■ Assignment
Return every line from the one with "(beginBlock n s).inputs = s.inputs := rfl" through the one with "(advanceBlock s).params = s.params", inclusive, exactly as it appears below.

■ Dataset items
BEGIN

@[simp] theorem beginBlock_inc (n : Nat) (s : State) : (beginBlock n s).inc = s.inc := rfl

@[simp] theorem beginBlock_sr (n : Nat) (s : State) : (beginBlock n s).sr = s.sr := rfl

@[simp] theorem beginBlock_maxBlk (n : Nat) (s : State) : (beginBlock n s).maxBlk = s.maxBlk := rfl

@[simp] theorem beginBlock_nch (n : Nat) (s : State) : (beginBlock n s).nch = s.nch := rfl

@[simp] theorem beginBlock_cap (n : Nat) (s : State) : (beginBlock n s).cap = s.cap := rfl

@[simp] theorem beginBlock_chans (n : Nat) (s : State) : (beginBlock n s).chans = s.chans := rfl

@[simp] theorem beginBlock_blkN (n : Nat) (s : State) : (beginBlock n s).blkN = n := rfl

@[simp] theorem beginBlock_chIdx (n : Nat) (s : State) : (beginBlock n s).chIdx = 0 := rfl

@[simp] theorem beginBlock_smpIdx (n : Nat) (s : State) : (beginBlock n s).smpIdx = 0 := rfl

@[simp] theorem beginBlock_blockRunning (n : Nat) (s : State) :
    (beginBlock n s).blockRunning = decide (0 < s.nch * n) := rfl

@[simp] theorem beginBlock_audioTaken (n : Nat) (s : State) : (beginBlock n s).audioTaken = s.audioTaken := rfl

@[simp] theorem beginBlock_controlTaken (n : Nat) (s : State) : (beginBlock n s).controlTaken = s.controlTaken := rfl

@[simp] theorem beginBlock_audioOut (n : Nat) (s : State) : (beginBlock n s).audioOut = s.audioOut := rfl

@[simp] theorem beginBlock_controlOut (n : Nat) (s : State) : (beginBlock n s).controlOut = s.controlOut := rfl

@[simp] theorem beginBlock_inputs (n : Nat) (s : State) : (beginBlock n s).inputs = s.inputs := rfl

@[simp] theorem beginBlock_freeCount (n : Nat) (s : State) : (beginBlock n s).freeCount = s.freeCount := rfl

/-! ## `advanceBlock` -/

@[simp] theorem advanceBlock_engineState (s : State) :
    (advanceBlock s).engineState = s.engineState := by unfold advanceBlock; split <;> rfl

@[simp] theorem advanceBlock_fault (s : State) :
    (advanceBlock s).fault = s.fault := by unfold advanceBlock; split <;> rfl

@[simp] theorem advanceBlock_faultCode (s : State) :
    (advanceBlock s).faultCode = s.faultCode := by unfold advanceBlock; split <;> rfl

@[simp] theorem advanceBlock_params (s : State) :
    (advanceBlock s).params = s.params := by unfold advanceBlock; split <;> rfl

@[simp] theorem advanceBlock_snapshot (s : State) :
    (advanceBlock s).snapshot = s.snapshot := by unfold advanceBlock; split <;> rfl

@[simp] theorem advanceBlock_inc (s : State) : (advanceBlock s).inc = s.inc := by unfold advanceBlock; split <;> rfl

@[simp] theorem advanceBlock_sr (s : State) : (advanceBlock s).sr = s.sr := by unfold advanceBlock; split <;> rfl

@[simp] theorem advanceBlock_maxBlk (s : State) :
    (advanceBlock s).maxBlk = s.maxBlk := by unfold advanceBlock; split <;> rfl

@[simp] theorem advanceBlock_nch (s : State) : (advanceBlock s).nch = s.nch := by unfold advanceBlock; split <;> rfl

@[simp] theorem advanceBlock_cap (s : State) : (advanceBlock s).cap = s.cap := by unfold advanceBlock; split <;> rfl

@[simp] theorem advanceBlock_chans (s : State) :
    (advanceBlock s).chans = s.chans := by unfold advanceBlock; split <;> rfl

@[simp] theorem advanceBlock_blkN (s : State) : (advanceBlock s).blkN = s.blkN := by unfold advanceBlock; split <;> rfl

@[simp] theorem advanceBlock_audioTaken (s : State) :
    (advanceBlock s).audioTaken = s.audioTaken := by unfold advanceBlock; split <;> rfl

@[simp] theorem advanceBlock_controlTaken (s : State) :
    (advanceBlock s).controlTaken = s.controlTaken := by unfold advanceBlock; split <;> rfl

@[simp] theorem advanceBlock_audioOut (s : State) :
    (advanceBlock s).audioOut = s.audioOut := by unfold advanceBlock; split <;> rfl

@[simp] theorem advanceBlock_controlOut (s : State) :
    (advanceBlock s).controlOut = s.controlOut := by unfold advanceBlock; split <;> rfl

@[simp] theorem advanceBlock_inputs (s : State) :
    (advanceBlock s).inputs = s.inputs := by unfold advanceBlock; split <;> rfl

@[simp] theorem advanceBlock_freeCount (s : State) :
    (advanceBlock s).freeCount = s.freeCount := by unfold advanceBlock; split <;> rfl

/-! ## `loseConfig` -/

@[simp] theorem loseConfig_engineState (hw : Hardware) (s : State) : (loseConfig hw s).engineState = .unprepared := rfl

@[simp] theorem loseConfig_fault (hw : Hardware) (s : State) : (loseConfig hw s).fault = s.fault := rfl

@[simp] theorem loseConfig_faultCode (hw : Hardware) (s : State) : (loseConfig hw s).faultCode = s.faultCode := rfl

@[simp] theorem loseConfig_params (hw : Hardware) (s : State) : (loseConfig hw s).params = s.params := rfl

@[simp] theorem loseConfig_snapshot (hw : Hardware) (s : State) : (loseConfig hw s).snapshot = s.snapshot := rfl

@[simp] theorem loseConfig_inc (hw : Hardware) (s : State) : (loseConfig hw s).inc = s.inc := rfl

@[simp] theorem loseConfig_blkN (hw : Hardware) (s : State) : (loseConfig hw s).blkN = s.blkN := rfl

@[simp] theorem loseConfig_chIdx (hw : Hardware) (s : State) : (loseConfig hw s).chIdx = s.chIdx := rfl

@[simp] theorem loseConfig_smpIdx (hw : Hardware) (s : State) : (loseConfig hw s).smpIdx = s.smpIdx := rfl

@[simp] theorem loseConfig_blockRunning (hw : Hardware) (s : State) : (loseConfig hw s).blockRunning = s.blockRunning := rfl

@[simp] theorem loseConfig_audioTaken (hw : Hardware) (s : State) : (loseConfig hw s).audioTaken = s.audioTaken := rfl

@[simp] theorem loseConfig_controlTaken (hw : Hardware) (s : State) : (loseConfig hw s).controlTaken = s.controlTaken := rfl

@[simp] theorem loseConfig_audioOut (hw : Hardware) (s : State) : (loseConfig hw s).audioOut = s.audioOut := rfl

@[simp] theorem loseConfig_controlOut (hw : Hardware) (s : State) : (loseConfig hw s).controlOut = s.controlOut := rfl

@[simp] theorem loseConfig_inputs (hw : Hardware) (s : State) : (loseConfig hw s).inputs = s.inputs := rfl

@[simp] theorem loseConfig_freeCount (hw : Hardware) (s : State) : (loseConfig hw s).freeCount = s.freeCount + 1 := rfl

/-! ## `configure` -/

@[simp] theorem configure_engineState (sr : Val) (m n : Int) (s : State) :
    (configure sr m n s).engineState = .prepared := rfl

@[simp] theorem configure_fault (sr : Val) (m n : Int) (s : State) : (configure sr m n s).fault = s.fault := rfl

@[simp] theorem configure_faultCode (sr : Val) (m n : Int) (s : State) :
    (configure sr m n s).faultCode = s.faultCode := rfl

@[simp] theorem configure_params (sr : Val) (m n : Int) (s : State) : (configure sr m n s).params = s.params := rfl

@[simp] theorem configure_snapshot (sr : Val) (m n : Int) (s : State) :
    (configure sr m n s).snapshot = s.snapshot := rfl

@[simp] theorem configure_inc (sr : Val) (m n : Int) (s : State) : (configure sr m n s).inc = s.inc := rfl

@[simp] theorem configure_sr (sr : Val) (m n : Int) (s : State) : (configure sr m n s).sr = sr := rfl

@[simp] theorem configure_maxBlk (sr : Val) (m n : Int) (s : State) :
    (configure sr m n s).maxBlk = BitVec.ofInt 32 m := rfl

@[simp] theorem configure_nch (sr : Val) (m n : Int) (s : State) : (configure sr m n s).nch = n.toNat := rfl

@[simp] theorem configure_cap (sr : Val) (m n : Int) (s : State) : (configure sr m n s).cap = capacity sr := rfl

@[simp] theorem configure_blkN (sr : Val) (m n : Int) (s : State) : (configure sr m n s).blkN = s.blkN := rfl

@[simp] theorem configure_chIdx (sr : Val) (m n : Int) (s : State) : (configure sr m n s).chIdx = s.chIdx := rfl

@[simp] theorem configure_smpIdx (sr : Val) (m n : Int) (s : State) : (configure sr m n s).smpIdx = s.smpIdx := rfl

@[simp] theorem configure_blockRunning (sr : Val) (m n : Int) (s : State) :
    (configure sr m n s).blockRunning = s.blockRunning := rfl

@[simp] theorem configure_audioTaken (sr : Val) (m n : Int) (s : State) :
    (configure sr m n s).audioTaken = s.audioTaken := rfl

@[simp] theorem configure_controlTaken (sr : Val) (m n : Int) (s : State) :
    (configure sr m n s).controlTaken = s.controlTaken := rfl

@[simp] theorem configure_audioOut (sr : Val) (m n : Int) (s : State) :
    (configure sr m n s).audioOut = s.audioOut := rfl

@[simp] theorem configure_controlOut (sr : Val) (m n : Int) (s : State) :
    (configure sr m n s).controlOut = s.controlOut := rfl

@[simp] theorem configure_inputs (sr : Val) (m n : Int) (s : State) : (configure sr m n s).inputs = s.inputs := rfl

@[simp] theorem configure_freeCount (sr : Val) (m n : Int) (s : State) :
    (configure sr m n s).freeCount = s.freeCount := rfl

/-! ## `powerOn` -/

@[simp] theorem powerOn_engineState (hw : Hardware) (rest : List Input) (s : State) :
    (powerOn hw rest s).engineState = .unprepared := rfl

@[simp] theorem powerOn_fault (hw : Hardware) (rest : List Input) (s : State) :
    (powerOn hw rest s).fault = false := rfl

@[simp] theorem powerOn_inputs (hw : Hardware) (rest : List Input) (s : State) :
    (powerOn hw rest s).inputs = rest := rfl

@[simp] theorem powerOn_freeCount (hw : Hardware) (rest : List Input) (s : State) :
    (powerOn hw rest s).freeCount = s.freeCount := rfl

end Sys2Proof.Machine
end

END

■ Output for this exercise
@[simp] theorem beginBlock_inputs (n : Nat) (s : State) : (beginBlock n s).inputs = s.inputs := rfl

@[simp] theorem beginBlock_freeCount (n : Nat) (s : State) : (beginBlock n s).freeCount = s.freeCount := rfl

/-! ## `advanceBlock` -/

@[simp] theorem advanceBlock_engineState (s : State) :
    (advanceBlock s).engineState = s.engineState := by unfold advanceBlock; split <;> rfl

@[simp] theorem advanceBlock_fault (s : State) :
    (advanceBlock s).fault = s.fault := by unfold advanceBlock; split <;> rfl

@[simp] theorem advanceBlock_faultCode (s : State) :
    (advanceBlock s).faultCode = s.faultCode := by unfold advanceBlock; split <;> rfl

@[simp] theorem advanceBlock_params (s : State) :
    (advanceBlock s).params = s.params := by unfold advanceBlock; split <;> rfl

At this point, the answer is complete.